▶ [TASK BRIEF]: Take the entries below and print, exactly, the stretch from the line containing "-- ==== Sys2Proof/WellFormed.lean" through the line containing "def fits (w", both included.

[[ SUPPLIED ENTRIES, beginning ]]

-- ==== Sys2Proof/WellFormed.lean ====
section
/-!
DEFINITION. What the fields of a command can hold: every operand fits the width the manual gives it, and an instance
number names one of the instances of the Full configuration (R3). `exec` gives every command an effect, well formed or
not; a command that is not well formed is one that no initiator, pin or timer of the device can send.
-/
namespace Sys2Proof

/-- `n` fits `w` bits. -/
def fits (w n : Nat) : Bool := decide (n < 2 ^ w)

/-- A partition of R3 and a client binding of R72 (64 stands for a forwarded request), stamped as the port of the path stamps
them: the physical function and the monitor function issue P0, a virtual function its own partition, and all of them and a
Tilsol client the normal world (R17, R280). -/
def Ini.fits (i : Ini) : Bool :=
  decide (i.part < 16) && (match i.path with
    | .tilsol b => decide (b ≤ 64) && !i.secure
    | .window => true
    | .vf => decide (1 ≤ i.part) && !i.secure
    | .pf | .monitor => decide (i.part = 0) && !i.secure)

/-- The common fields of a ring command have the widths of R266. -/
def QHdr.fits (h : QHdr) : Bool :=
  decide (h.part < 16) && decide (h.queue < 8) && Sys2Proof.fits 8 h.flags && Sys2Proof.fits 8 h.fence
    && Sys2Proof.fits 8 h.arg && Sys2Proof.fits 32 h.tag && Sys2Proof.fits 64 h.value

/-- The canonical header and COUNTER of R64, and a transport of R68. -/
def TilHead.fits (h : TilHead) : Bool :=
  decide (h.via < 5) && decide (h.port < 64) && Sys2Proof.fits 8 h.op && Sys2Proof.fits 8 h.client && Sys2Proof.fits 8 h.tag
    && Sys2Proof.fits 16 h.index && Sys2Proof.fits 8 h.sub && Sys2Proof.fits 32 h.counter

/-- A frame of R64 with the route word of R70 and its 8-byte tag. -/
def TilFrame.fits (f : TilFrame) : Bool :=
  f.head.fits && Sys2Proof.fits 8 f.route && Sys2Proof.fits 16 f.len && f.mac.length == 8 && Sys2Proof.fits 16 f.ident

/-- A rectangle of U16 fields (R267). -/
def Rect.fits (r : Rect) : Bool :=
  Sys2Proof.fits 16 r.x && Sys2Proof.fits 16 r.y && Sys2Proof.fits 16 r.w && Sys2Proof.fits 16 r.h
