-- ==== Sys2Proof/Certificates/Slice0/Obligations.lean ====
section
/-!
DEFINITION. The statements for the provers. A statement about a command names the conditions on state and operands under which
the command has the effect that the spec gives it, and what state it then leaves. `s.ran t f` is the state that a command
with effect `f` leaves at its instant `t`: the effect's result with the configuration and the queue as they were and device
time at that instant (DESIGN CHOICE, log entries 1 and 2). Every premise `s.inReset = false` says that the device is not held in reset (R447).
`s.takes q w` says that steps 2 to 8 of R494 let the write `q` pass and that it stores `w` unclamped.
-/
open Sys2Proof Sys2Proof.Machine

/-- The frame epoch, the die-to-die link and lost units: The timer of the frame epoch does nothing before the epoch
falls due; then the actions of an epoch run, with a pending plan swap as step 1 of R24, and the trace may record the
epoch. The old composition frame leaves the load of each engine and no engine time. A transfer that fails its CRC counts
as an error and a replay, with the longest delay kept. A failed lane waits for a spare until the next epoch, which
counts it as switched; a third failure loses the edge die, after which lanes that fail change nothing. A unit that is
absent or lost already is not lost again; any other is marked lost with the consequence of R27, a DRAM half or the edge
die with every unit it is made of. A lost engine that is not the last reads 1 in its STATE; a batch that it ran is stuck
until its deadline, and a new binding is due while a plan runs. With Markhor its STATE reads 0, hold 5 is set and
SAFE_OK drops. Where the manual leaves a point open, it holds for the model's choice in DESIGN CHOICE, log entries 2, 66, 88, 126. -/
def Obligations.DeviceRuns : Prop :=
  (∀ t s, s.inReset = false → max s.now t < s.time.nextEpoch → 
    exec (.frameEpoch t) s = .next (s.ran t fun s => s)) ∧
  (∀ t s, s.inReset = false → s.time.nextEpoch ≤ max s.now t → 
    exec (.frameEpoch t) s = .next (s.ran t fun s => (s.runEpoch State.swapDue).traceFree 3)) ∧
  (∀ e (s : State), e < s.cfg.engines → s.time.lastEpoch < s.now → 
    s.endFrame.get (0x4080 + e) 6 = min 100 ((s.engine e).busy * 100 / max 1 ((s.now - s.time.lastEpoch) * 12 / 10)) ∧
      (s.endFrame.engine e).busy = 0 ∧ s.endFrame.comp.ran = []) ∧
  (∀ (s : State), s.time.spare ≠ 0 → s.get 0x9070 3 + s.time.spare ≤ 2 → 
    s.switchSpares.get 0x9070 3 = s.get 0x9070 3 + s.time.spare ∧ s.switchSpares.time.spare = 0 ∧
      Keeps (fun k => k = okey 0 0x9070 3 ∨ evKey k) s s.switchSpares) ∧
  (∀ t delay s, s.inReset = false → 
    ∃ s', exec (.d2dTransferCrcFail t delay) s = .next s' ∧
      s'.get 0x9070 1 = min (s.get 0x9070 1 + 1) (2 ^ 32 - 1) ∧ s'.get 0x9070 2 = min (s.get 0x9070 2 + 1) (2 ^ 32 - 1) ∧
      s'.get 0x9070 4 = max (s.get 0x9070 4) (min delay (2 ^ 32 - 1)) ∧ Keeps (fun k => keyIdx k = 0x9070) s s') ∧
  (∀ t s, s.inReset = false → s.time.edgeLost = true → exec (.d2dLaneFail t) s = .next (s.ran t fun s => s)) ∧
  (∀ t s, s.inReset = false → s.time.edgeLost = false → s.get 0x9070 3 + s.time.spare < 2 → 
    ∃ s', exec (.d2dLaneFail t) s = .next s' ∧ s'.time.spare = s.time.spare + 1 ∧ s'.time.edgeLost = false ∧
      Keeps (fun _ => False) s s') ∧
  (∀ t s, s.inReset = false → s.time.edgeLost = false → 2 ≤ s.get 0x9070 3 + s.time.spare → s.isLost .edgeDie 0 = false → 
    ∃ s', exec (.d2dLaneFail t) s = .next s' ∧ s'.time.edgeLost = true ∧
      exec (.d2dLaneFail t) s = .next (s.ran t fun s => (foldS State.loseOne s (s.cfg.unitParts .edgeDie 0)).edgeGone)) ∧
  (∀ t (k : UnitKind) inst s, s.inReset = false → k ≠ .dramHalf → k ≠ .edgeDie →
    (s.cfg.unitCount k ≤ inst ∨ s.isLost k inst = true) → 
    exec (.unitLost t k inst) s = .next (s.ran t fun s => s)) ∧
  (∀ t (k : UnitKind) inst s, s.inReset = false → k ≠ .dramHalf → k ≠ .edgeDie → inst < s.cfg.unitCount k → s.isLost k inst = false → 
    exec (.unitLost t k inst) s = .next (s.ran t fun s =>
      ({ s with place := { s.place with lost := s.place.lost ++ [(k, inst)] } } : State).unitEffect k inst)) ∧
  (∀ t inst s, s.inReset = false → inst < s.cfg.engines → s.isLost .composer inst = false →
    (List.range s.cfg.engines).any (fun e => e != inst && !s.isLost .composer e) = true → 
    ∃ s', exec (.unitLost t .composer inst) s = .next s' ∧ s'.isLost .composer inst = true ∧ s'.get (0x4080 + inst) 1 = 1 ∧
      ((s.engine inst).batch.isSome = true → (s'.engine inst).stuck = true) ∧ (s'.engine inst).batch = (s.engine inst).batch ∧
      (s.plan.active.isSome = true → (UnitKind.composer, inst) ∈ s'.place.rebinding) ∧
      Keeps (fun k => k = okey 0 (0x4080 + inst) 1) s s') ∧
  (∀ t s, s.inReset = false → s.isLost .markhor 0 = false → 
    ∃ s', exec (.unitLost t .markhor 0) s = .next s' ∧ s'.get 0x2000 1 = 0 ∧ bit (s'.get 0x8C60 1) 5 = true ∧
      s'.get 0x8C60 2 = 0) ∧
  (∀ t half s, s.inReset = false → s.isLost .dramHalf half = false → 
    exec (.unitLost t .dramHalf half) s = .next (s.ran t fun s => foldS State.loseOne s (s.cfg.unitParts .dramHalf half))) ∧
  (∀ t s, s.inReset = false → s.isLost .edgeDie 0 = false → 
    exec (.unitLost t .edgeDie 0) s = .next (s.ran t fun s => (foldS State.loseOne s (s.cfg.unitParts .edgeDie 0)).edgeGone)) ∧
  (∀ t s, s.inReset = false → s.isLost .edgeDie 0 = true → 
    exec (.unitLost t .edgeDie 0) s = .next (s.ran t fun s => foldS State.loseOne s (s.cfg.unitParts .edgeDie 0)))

[[ SUPPLIED ENTRIES, end ]]
[[ SUPPLIED ENTRIES, beginning ]]

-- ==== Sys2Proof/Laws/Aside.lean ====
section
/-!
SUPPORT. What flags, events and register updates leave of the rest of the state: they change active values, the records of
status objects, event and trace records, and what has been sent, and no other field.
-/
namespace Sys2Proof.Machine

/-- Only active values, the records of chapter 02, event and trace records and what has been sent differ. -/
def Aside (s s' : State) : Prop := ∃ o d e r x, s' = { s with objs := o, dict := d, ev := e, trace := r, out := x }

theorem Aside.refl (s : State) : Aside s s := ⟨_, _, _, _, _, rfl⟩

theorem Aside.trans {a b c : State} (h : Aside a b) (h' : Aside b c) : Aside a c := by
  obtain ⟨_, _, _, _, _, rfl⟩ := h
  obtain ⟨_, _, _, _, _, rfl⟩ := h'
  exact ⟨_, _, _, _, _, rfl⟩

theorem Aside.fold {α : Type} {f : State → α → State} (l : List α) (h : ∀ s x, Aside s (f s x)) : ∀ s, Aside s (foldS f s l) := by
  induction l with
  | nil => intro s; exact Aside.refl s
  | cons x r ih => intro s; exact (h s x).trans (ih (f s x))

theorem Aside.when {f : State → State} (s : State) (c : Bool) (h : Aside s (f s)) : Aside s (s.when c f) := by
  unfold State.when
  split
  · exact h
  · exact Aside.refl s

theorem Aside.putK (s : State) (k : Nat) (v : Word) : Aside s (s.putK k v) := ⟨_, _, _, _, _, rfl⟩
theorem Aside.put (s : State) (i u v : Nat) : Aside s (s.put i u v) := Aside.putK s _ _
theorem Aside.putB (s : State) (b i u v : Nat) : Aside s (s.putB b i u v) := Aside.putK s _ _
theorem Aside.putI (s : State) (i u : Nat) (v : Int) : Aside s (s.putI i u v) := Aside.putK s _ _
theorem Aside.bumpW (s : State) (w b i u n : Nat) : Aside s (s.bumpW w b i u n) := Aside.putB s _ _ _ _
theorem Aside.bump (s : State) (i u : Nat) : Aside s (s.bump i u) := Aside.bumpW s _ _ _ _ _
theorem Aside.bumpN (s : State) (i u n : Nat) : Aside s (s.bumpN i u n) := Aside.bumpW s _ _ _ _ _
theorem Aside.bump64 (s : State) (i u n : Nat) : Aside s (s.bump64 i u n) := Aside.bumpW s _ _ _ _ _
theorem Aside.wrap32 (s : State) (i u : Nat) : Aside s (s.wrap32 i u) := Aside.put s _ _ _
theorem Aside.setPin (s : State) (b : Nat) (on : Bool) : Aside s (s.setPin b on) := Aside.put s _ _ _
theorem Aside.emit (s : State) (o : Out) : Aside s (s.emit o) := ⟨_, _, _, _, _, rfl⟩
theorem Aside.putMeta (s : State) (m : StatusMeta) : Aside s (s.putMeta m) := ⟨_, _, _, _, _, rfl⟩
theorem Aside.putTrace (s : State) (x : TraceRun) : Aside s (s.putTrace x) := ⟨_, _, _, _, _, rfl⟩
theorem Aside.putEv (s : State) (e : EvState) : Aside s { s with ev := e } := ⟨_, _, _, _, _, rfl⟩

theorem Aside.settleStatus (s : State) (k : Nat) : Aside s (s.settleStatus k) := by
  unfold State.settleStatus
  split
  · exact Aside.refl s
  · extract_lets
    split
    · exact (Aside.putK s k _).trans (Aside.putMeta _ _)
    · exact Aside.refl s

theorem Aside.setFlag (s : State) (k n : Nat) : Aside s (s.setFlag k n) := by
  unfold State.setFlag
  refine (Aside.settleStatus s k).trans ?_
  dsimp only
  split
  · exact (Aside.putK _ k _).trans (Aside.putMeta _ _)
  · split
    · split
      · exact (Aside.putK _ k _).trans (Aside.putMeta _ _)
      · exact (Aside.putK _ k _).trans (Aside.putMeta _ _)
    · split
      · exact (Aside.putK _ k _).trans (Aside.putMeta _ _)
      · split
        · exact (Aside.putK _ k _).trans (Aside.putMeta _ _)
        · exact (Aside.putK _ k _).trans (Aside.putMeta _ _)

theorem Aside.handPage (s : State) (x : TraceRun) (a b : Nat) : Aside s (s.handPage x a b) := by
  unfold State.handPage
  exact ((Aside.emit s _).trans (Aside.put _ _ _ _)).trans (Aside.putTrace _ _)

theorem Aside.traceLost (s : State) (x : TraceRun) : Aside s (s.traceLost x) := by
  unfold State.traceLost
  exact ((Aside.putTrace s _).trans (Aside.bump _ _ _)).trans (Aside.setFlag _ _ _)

[[ SUPPLIED ENTRIES, end ]]
[[ SUPPLIED ENTRIES, beginning ]]

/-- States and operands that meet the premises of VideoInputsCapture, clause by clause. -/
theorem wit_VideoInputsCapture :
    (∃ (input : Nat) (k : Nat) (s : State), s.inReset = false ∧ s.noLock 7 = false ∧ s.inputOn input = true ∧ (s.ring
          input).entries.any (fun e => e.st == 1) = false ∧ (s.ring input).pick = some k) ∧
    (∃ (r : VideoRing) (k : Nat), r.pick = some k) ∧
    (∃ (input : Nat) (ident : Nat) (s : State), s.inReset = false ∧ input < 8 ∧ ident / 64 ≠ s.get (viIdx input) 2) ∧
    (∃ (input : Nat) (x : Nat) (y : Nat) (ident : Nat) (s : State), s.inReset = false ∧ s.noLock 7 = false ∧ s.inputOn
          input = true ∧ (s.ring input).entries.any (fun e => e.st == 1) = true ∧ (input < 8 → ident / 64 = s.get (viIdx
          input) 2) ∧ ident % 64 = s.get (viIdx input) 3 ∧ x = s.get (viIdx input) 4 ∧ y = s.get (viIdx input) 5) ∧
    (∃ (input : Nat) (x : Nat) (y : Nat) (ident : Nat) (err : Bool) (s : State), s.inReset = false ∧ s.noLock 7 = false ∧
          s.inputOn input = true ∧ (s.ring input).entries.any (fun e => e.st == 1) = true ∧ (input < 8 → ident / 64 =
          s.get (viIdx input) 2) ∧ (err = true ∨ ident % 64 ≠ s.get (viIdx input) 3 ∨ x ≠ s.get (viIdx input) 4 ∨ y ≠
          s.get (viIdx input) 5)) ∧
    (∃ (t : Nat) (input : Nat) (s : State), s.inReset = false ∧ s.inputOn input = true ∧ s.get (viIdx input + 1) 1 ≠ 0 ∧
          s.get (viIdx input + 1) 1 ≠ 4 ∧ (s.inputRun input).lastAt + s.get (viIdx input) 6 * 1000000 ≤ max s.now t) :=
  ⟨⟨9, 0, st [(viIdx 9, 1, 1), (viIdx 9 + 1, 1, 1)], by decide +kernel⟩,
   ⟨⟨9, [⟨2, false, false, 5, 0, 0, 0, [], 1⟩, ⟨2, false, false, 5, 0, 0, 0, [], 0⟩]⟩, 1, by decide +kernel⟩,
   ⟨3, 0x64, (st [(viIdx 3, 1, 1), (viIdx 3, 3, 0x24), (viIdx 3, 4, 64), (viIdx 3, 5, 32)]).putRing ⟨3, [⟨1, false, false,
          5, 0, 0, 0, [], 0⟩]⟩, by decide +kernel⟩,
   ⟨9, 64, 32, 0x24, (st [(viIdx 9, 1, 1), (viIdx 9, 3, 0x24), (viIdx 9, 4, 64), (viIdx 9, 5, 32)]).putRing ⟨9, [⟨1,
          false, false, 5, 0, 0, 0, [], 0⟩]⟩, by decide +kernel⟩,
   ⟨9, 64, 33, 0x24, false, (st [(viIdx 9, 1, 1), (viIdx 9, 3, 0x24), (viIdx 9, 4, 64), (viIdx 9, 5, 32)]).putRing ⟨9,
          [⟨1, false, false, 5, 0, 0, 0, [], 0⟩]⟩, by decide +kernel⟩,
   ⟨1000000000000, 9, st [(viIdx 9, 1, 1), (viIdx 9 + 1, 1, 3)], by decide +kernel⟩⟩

[[ SUPPLIED ENTRIES, end ]]

▶ [RESULT OF THE EXERCISE]:
-- ==== Sys2Proof/WellFormed.lean ====
section
/-!
DEFINITION. What the fields of a command can hold: every operand fits the width the manual gives it, and an instance
number names one of the instances of the Full configuration (R3). `exec` gives every command an effect, well formed or
not; a command that is not well formed is one that no initiator, pin or timer of the device can send.
-/
namespace Sys2Proof

/-- `n` fits `w` bits. -/
def fits (w n : Nat) : Bool := decide (n < 2 ^ w)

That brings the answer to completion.